Friday, May 17, 2019

This is about Charity, as Much as You Might not Want to Admit it

   Tonight, we shall consider the premise that immigration is all about charity. Ye may say it is about crime, about being overrun and invaded, about them taking our medicare, and about them not paying for their hospital visits.
   But -- this question of immigration -- is it really no more than a question of charity?
   Thousands pour towards the border, seeking a better life, seeking escape from the countries they are in.
   They are the poor, the poor of other nations.
   "When Mexico sends its people, they're not sending their best." The words echo down, three or four years later.

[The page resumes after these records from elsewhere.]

-- ==== Sys2Proof/Syntax.lean ====
section
/-! DEFINITION. The unit's commands: one constructor per row of the opcode map (30_encoding.md R51), with the operands its format
gives it (R48 to R50). The operand types have exactly the width of the field they come from, so every term is a command. -/

namespace Sys2Proof

/-- A decoded command (R51). -/
inductive Instr where
  /-- `NOP`, format N (R90). -/
  | nop
  /-- `GADD gd, gs1, gs2`, format R (R64). -/
  | gadd (rd rs1 rs2 : RegNum)
  /-- `GADDI gd, gs1, imm`, format I (R65). -/
  | gaddi (rd rs1 : RegNum) (imm : Byte)
  /-- `GMUL gd, gs1, gs2`, format R (R66). -/
  | gmul (rd rs1 rs2 : RegNum)
  /-- `GMULI gd, gs1, imm`, format I (R67). -/
  | gmuli (rd rs1 : RegNum) (imm : Byte)
  /-- `GINV gd, gs1`, format U (R68). -/
  | ginv (rd rs1 : RegNum)
  /-- `GEXP gd, gs1, gs2`, format R (R69). -/
  | gexp (rd rs1 rs2 : RegNum)
  /-- `GEXPI gd, gs1, imm`, format I (R70). -/
  | gexpi (rd rs1 : RegNum) (imm : Byte)
  /-- `GLI gd, imm`, format L (R71). -/
  | gli (rd : RegNum) (imm : Byte)
  /-- `GLD gd, [addr]`, format M (R73). -/
  | gld (rd : RegNum) (addr : Addr)
  /-- `GST gt, [addr]`, format M; the rd field holds the source register (R74). -/
  | gst (rt : RegNum) (addr : Addr)
  /-- `DERIVE`, format N (R78). -/
  | derive
  /-- `EVAL` (xs = 0) and `EVAL.X` (xs = 1), format X (R82). -/
  | eval (xs : Bool)
  /-- `RECON`, format N (R86). -/
  | recon
  /-- `VERIFY`, format N (R83). -/
  | verify
  /-- `ZERO`, format N (R91). -/
  | zero
deriving DecidableEq, Repr

end Sys2Proof
end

We wonder if we could tap President Trump on the shoulder, and suggest that the poor and the neglected, indeed, are seldom considered their nation's finest.
  These are the poor that come to us, not "their best."
  The president proposed his plan for immigration a day or two ago. He suggested bringing in a more-educated, more-skilled, more English-proficient immigrant.
   And that would slam the door on the immigrant of the present. No more fleeing Honduras and Venezuela and Guatemala because you are dirt poor, and lacking the skills to change that once you reach America.
   No more charity.
   Charity isn't telling a person to go hone their skills, and then they can come back and try again.
   It isn't telling them to find a way to make ends meet in their own country.
  It isn't telling them to quit imbibing on our welfare system, and on our hospitals.
  Charity comes only in helping the poor, not in turning them away.
   It does so seem to me this is about charity. It is about whether we will let in the poor of other nations, or tell them we seek not them, but those with skills, and education, and the ability to speak English.
   The door shuts on the poor, to some extent, it we agree to President Trump's new rules.